Aquí voy sacando ya algunos puntos, expongo, cuando escribo remonto la pena, me aíslo del mundo exterior o lo supero, acudo a un espacio que no conozco, no razono, un espacio sin tiempo y sin espacio que se encuentra en el fondo de mis pulmones que me dan el aliento para aporrear la máquina.

La nada. Y desde ahí, desde esa nada salen mis palabras que llenan ese espacio que no es exterior ni interior. Digamos que es un espacio otro, el de las palabras. Un sitio aparte. Digamos aquí para efectos de esta escritura que el espacio de los proyectos de octubre cuando ya decae el año y en el cuerpo pesa las jornadas, los sueños, el desvelo de todo el año.
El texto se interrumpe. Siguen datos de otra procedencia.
-- ==== Sys2Proof/Machine/Window.lean ====
section
/-! DEFINITION. The error logs of the dies (R463) and the format windows of the memory controllers (R87 to R93). -/

namespace Sys2Proof.Machine

/-! ### Addresses of memory (R190) -/

/-- Whether LPDDR-6 lies behind a physical address (R190). -/
def hasMem (pa : Nat) : Bool := pa < 2 ^ 40 && pa % 2 ^ 38 < 0x3000000000
/-- Whether a physical address lies in the management register block (R469). -/
def isMgmt (pa : Nat) : Bool := 2 ^ 40 ≤ pa && pa < 2 ^ 40 + 0x40000
/-- The home die of a physical address (R190). -/
def homeDie (pa : Nat) : Nat := pa / 2 ^ 38 % 4
/-- The core number of the home slice of a line, by physical address (R190). -/
def homeSlice (pa : Nat) : Nat :=
  1024 * homeDie pa + ((pa / 2 ^ 6 % 1024) ^^^ (pa / 2 ^ 16 % 1024) ^^^ (pa / 2 ^ 26 % 1024) ^^^ (pa / 2 ^ 36 % 4))

/-! ### Error logs -/

/-- Entries of a die's log that the driver has not passed (R463, R470). -/
def logUnread (d : Nat) (s : State) : Nat := (s.die d).made - (s.mreg (0x10000 + 0x1000 * d)).toNat

/-- An entry in a die's error log, merged into the last one when `merge` says that it is alike. A full log takes no more
entries: its last one becomes KIND 7 and counts what is lost (R463; DESIGN CHOICE, log 14). -/
def logMerged (d kind addr unit n win : Nat) (merge : LogEntry → Bool) (s : State) : State :=
  s.onDie d fun x =>
    match x.log.getLast? with
    | some e =>
      if merge e then { x with log := x.log.dropLast ++ [{ e with count := e.count + n }] }
      else if 4096 ≤ logUnread d s then
        { x with log := x.log.dropLast ++ [{ e with kind := 7, count := if e.kind = 7 then e.count + n else n }] }
      else { x with log := x.log ++ [⟨kind, addr, unit, n, s.mcyc, win⟩], made := x.made + 1 }
    | none => { x with log := [⟨kind, addr, unit, n, s.mcyc, win⟩], made := x.made + 1 }

def logError (d kind addr unit : Nat) (s : State) : State := logMerged d kind addr unit 1 0 (fun _ => false) s

/-! ### Format windows -/

/-- The offset of the register block of window k of die d (R87). -/
def winReg (d k : Nat) : Nat := 0x20000 + 0x1000 * d + 0x40 * k

/-- The format of a code. The reserved code 15 stands for FP64, which no window and no tile instruction accepts (R64, R88). -/
def fmtOf (n : Nat) : Fmt := (Fmt.ofCode (BitVec.ofNat 4 n)).getD .f64

/-- The storage and working formats that a window accepts, and whether it is scaled (R88). -/
def winFormats (sf wf : Fmt) : Option Bool :=
  match sf, wf with
  | .e4m3, .f32 | .e4m3, .f16 | .e4m3, .bf16 | .e5m2, .f32 | .e5m2, .f16 | .e5m2, .bf16 => some false
  | .f16, .f32 | .bf16, .f32 => some false
  | .i8, .f16 | .i8, .bf16 | .i4, .f16 | .i4, .bf16 | .o4, .f16 | .o4, .bf16 => some true
  | _, _ => none

/-- Whether window k of die d is enabled and holds the line at physical address pa (R87, R88). -/
def winHolds (s : State) (d k pa : Nat) : Bool :=
  let b := s.mreg (winReg d k)
  b.getLsbD 0 && slice b 51 13 * 8192 ≤ pa && pa < slice (s.mreg (winReg d k + 8)) 51 13 * 8192

/-- The lowest-numbered window that holds a line (R89). -/
def windowOf (s : State) (line : Nat) : Option Nat :=
  let d := homeDie (64 * line)
  ((upTo 16).find? fun k => winHolds s d k (64 * line)).map (winReg d)

/-- Rounding to nearest even under SAT, no flags (R90). -/
def winFpu : Fpu := ⟨0, false, 0, 0, 0, none⟩

/-- Whether the conversion saturated. -/
def saturated (c : Fpu) : Nat := if c.flags.getLsbD flOF then 1 else 0

/-- Elements of `bits` bits in a number, lowest first. -/
def elemsOf (bits : Nat) : Nat → Nat → List Nat
  | 0, _ => []
  | k + 1, n => n % 2 ^ bits :: elemsOf bits k (n / 2 ^ bits)

/-- The number that elements of `bits` bits make. -/
def ofElems (bits : Nat) : List Nat → Nat
  | [] => 0
  | x :: xs => x + 2 ^ bits * ofElems bits xs

/-- Where a window keeps a line: storage address, its length in bytes, and the address of the scale entry (R89). -/
def winPlace (s : State) (w line : Nat) (sf wf : Fmt) : Nat × Nat × Nat :=
  let off := 64 * line - slice (s.mreg w) 51 13 * 8192
  (slice (s.mreg (w + 0x18)) 51 6 * 64 + off * fmtBits sf / fmtBits wf, 64 * fmtBits sf / fmtBits wf,
    slice (s.mreg (w + 0x20)) 51 6 * 64 + 2 * (off / 64))

/-- n saturations counted in fwovf and in the die's error log (R90, R463). -/
def winCount (w line n : Nat) (s : State) : State :=
  if n = 0 then s
  else
    let s := s.setMreg (w + 0x28) (BitVec.ofNat 64 (min (2 ^ 32 - 1) (slice (s.mreg (w + 0x28)) 31 0 + n)))
    logMerged (homeDie (64 * line)) 4 (64 * line) (0x60000 + homeSlice (64 * line)) n w (fun e => e.kind == 4 && e.win == w) s

/-- The scaled values of a stored block (R69, R70). -/
def winValues (sf : Fmt) (bytes : List (BitVec 8)) (scale ob : Nat) (scf : Bool) : List Val :=
  let n := ofBytesLE bytes
  let raw := match sf with
    | .i4 | .o4 => (elemsOf 8 bytes.length n).flatMap fun b => let (x, y) := pairDecode sf b ob; [x, y]
    | _ => (elemsOf (fmtBits sf) (8 * bytes.length / fmtBits sf) n).map (value sf)
  raw.map fun v => (scaleMul v (scaleVal scale scf) winFpu).1

/-- A line expanded into the L2 (R90). -/
def expandLine (line : Nat) (s : State) : State :=
  match windowOf s line with
  | none => s
  | some w =>
    let f := s.mreg (w + 0x10)
    let sf := fmtOf (slice f 3 0); let wf := fmtOf (slice f 7 4)
    let (st, len, sc) := winPlace s w line sf wf
    let bytes := memBytes s.mem st len
    let vals := match winFormats sf wf with
      | some true => winValues sf bytes (memByte s.mem sc).toNat ((memByte s.mem (sc + 1)).toNat % 16) (f.getLsbD 8)
      | _ => (elemsOf (fmtBits sf) (8 * len / fmtBits sf) (ofBytesLE bytes)).map (value sf)
    let codes := vals.map fun v => narrow wf v 0 winFpu
    let n := ofElems (fmtBits wf) (codes.map (·.1))
    let s := { s with work := tset s.work line (vregOf ((elemsOf 32 16 n).map (BitVec.ofNat 32))) }
    winCount w line ((codes.map fun c => saturated c.2).foldl (· + ·) 0) s

/-- The largest magnitude of a list of values; an infinity is above every scale, and a NaN counts for nothing (DESIGN CHOICE, log 63). -/
def maxMag : List Val → Option Mag
  | [] => some (dyadic 0 0)
  | v :: vs =>
    match v, maxMag vs with
    | .inf _, _ => none
    | _, none => none
    | .nan _, some m => some m
    | .num _ x, some m => some (if m.lt x then x else m)

/-- The smaller magnitude of each pair, for O4 (R91); beside a NaN or an infinity it is the partner's (DESIGN CHOICE, log 63). -/
def pairMinima : List Val → List Val
  | x :: y :: t =>
    (match x, y with
      | .num _ a, .num _ b => if a.lt b then x else y
      | .num _ _, _ => x
      | _, _ => y) :: pairMinima t
  | t => t

/-- The least nonzero scale code for which B / s ≤ Q, or the largest (R91). -/
def winScale (scf : Bool) (b : Option Mag) (q : Nat) : Nat :=
  match b with
  | none => 0xfe
  | some m =>
    ((upTo 255).find? fun c =>
      match scaleVal c scf with
      | .num _ k => !k.isZero && !(((dyadic q 0).mul k).lt m)
      | _ => false).getD 0xfe

/-- The pairs of a block encoded, with the saturations (R71, R91): those of its elements, and one at least where the pair collides
(DESIGN CHOICE, log 63). -/
def winPairs (sf : Fmt) (ob : Nat) : List Val → List (Nat × Nat)
  | x :: y :: t =>
    let (code, c) := pairEnc sf x y ob 0 winFpu
    let past := match sf with
      | .o4 => let a := o4Round x ob 0 winFpu; let b := o4Round y ob 0 winFpu
               (if a.2.1 then 1 else 0) + (if b.2.1 then 1 else 0)
      | _ => saturated (narrow .i4 x 0 winFpu).2 + saturated (narrow .i4 y 0 winFpu).2
    (code, Nat.max past (saturated c)) :: winPairs sf ob t
  | _ => []

/-- A working line narrowed to its store (R90, R91). The line stays in the L2. -/
def writeBackLine (line : Nat) (s : State) : State :=
  match windowOf s line, tfind s.work line with
  | some w, some v =>
    let f := s.mreg (w + 0x10)
    let sf := fmtOf (slice f 3 0); let wf := fmtOf (slice f 7 4); let scf := f.getLsbD 8
    let (st, len, sc) := winPlace s w line sf wf
    let vals := (elemsOf (fmtBits wf) (512 / fmtBits wf) (ofBytesLE (vregBytes v))).map (value wf)
    match winFormats sf wf with
    | some true =>
      let q := if sf = .i8 then 127 else 7
      let code := winScale scf (maxMag (if sf = .o4 then pairMinima vals else vals)) q
      let qs := vals.map fun x => (scaleDiv x (scaleVal code scf) winFpu).1
      let ob := if sf = .o4 then chooseOb qs else 0
      let cs := match sf with
        | .i8 => qs.map fun x => let r := narrow .i8 x 0 winFpu; (r.1, saturated r.2)
        | _ => winPairs sf ob qs
      let bytes := bytesLE len (ofElems 8 (cs.map fun c => c.1 % 256))
      let s := { s with mem := memPut (memPut s.mem st bytes) sc [BitVec.ofNat 8 code, BitVec.ofNat 8 ob] }
      winCount w line ((cs.map (·.2)).foldl (· + ·) 0) s
    | _ =>
      let cs := vals.map fun x => narrow sf x 0 winFpu
      let bytes := bytesLE len (ofElems (fmtBits sf) (cs.map (·.1)))
      winCount w line ((cs.map fun c => saturated c.2).foldl (· + ·) 0) { s with mem := memPut s.mem st bytes }
  | _, _ => s

/-- The lines that an L2 slice of 1 MiB holds (R12, R14, R189). -/
def sliceLines : Nat := 16384

/-- A line filled into the L2 (R90). A slice that holds as many working lines as it can writes its lowest one back first
(DESIGN CHOICE, log 64). -/
def fillLine (line : Nat) (s : State) : State :=
  let held := s.work.filter fun e => homeSlice (64 * e.1) == homeSlice (64 * line)
  match held with
  | e :: _ =>
    if sliceLines ≤ held.length then
      let s := writeBackLine e.1 s
      expandLine line { s with work := terase s.work e.1 }
    else expandLine line s
  | [] => expandLine line s

end Sys2Proof.Machine
end

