-- ==== Sys2Proof/Machine/Values.lean ====
section
/-! DEFINITION. The conversions (04_values R79 to R86). A conversion to O4 is long-latency (R45). -/

namespace Sys2Proof.Machine

/-- VPACK: to O4 the result comes later, to any other format at once (R45, R83). -/
def packBody (f : Fmt) (r : Rm) (g : Slot → Fpu → List RegVal × Fpu) : Body :=
  if f = .o4 then fpLater r none g else fpBody r g

/-- CVT (R81). -/
def execCvt (f e : Fmt) (r : Rm) (x : BitVec 3) (a d : BitVec 5) (s : State) : Host.Outcome State Fault Refusal :=
  issue (.cvt f e r x a d) ((if f = .o4 then fpLater r none else fpBody r) fun sl c => let (y, c) := cvtVal f e (sl.rx x.toNat) (sl.rg a.toNat) c
    ([.g d.toNat y], c)) s

/-- The effect of VCVT (R82). -/
def bodyVcvt (f : Fmt) (r : Rm) (p : BitVec 3) (e : Fmt) (a d : BitVec 4) : Body := fpBody r fun sl c => let (x, c) := vcvtVal f e (sl.rp p.toNat) (sl.rv d.toNat) (sl.rv a.toNat) c
  ([.v d.toNat x], c)

/-- VCVT (R82). -/
def execVcvt (f : Fmt) (r : Rm) (p : BitVec 3) (e : Fmt) (a d : BitVec 4) (s : State) : Host.Outcome State Fault Refusal :=
  issue (.vcvt f r p e a d) (bodyVcvt f r p e a d) s

/-- The effect of VPACK (R83). -/
def bodyVpack (f : Fmt) (r : Rm) (p : BitVec 3) (b a d : BitVec 4) : Body := packBody f r fun sl c => let (x, c) := vpackVal f (sl.rp p.toNat) (sl.rv d.toNat) (sl.rv a.toNat) (sl.rv b.toNat) c
  ([.v d.toNat x], c)

/-- VPACK (R83). -/
def execVpack (f : Fmt) (r : Rm) (p : BitVec 3) (b a d : BitVec 4) (s : State) : Host.Outcome State Fault Refusal :=
  issue (.vpack f r p b a d) (bodyVpack f r p b a d) s

/-- The effect of VUNPK (R84). -/
def bodyVunpk (f : Fmt) (p : BitVec 3) (h : Bool) (a d : BitVec 4) : Body := fpBody .rne fun sl c => let (x, c) := vunpkVal f h (sl.rp p.toNat) (sl.rv d.toNat) (sl.rv a.toNat) c
  ([.v d.toNat x], c)

/-- VUNPK (R84). -/
def execVunpk (f : Fmt) (p : BitVec 3) (h : Bool) (a d : BitVec 4) (s : State) : Host.Outcome State Fault Refusal :=
  issue (.vunpk f p h a d) (bodyVunpk f p h a d) s

/-- The effect of VBSCALE (R85). -/
def bodyVbscale (f : Fmt) (r : Rm) (p : BitVec 3) (b a d : BitVec 4) : Body := fpBody r fun sl c => let (x, c) := vbscaleVal f (sl.rp p.toNat) (sl.rv d.toNat) (sl.rv a.toNat) (sl.rv b.toNat) c
  ([.v d.toNat x], c)

/-- VBSCALE (R85). -/
def execVbscale (f : Fmt) (r : Rm) (p : BitVec 3) (b a d : BitVec 4) (s : State) : Host.Outcome State Fault Refusal :=
  issue (.vbscale f r p b a d) (bodyVbscale f r p b a d) s

end Sys2Proof.Machine
end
El duelo. Los fracasos. Un sitio que surge frente a mis ojos y que sólo puedo interpretar con el golpeteo constante y rápido de mis dedos índice sobre las letras blancas. Escribo así, con todo y acentos.

O busco. Aguanten tantito, escribí que esa escritura sale limpia, con acentos. Me detengo, esto quiere decir que hay una cuarta persona que se ocupa de corregir antes que aparezca esta escritura. Que hace la corrección en caliente antes que se fijen las ideas en la pantalla. Tengo preferencia por las palabras que se forman a mi margen izquierdo (esa persona, la cuarta, es un personaje lírico). Vista la máquina de frente a mi cuerpo, mi persona. ¿Qué querrá decir toda esta orientación y sonido de las palabras? No lo sé. Nunca lo había pensado.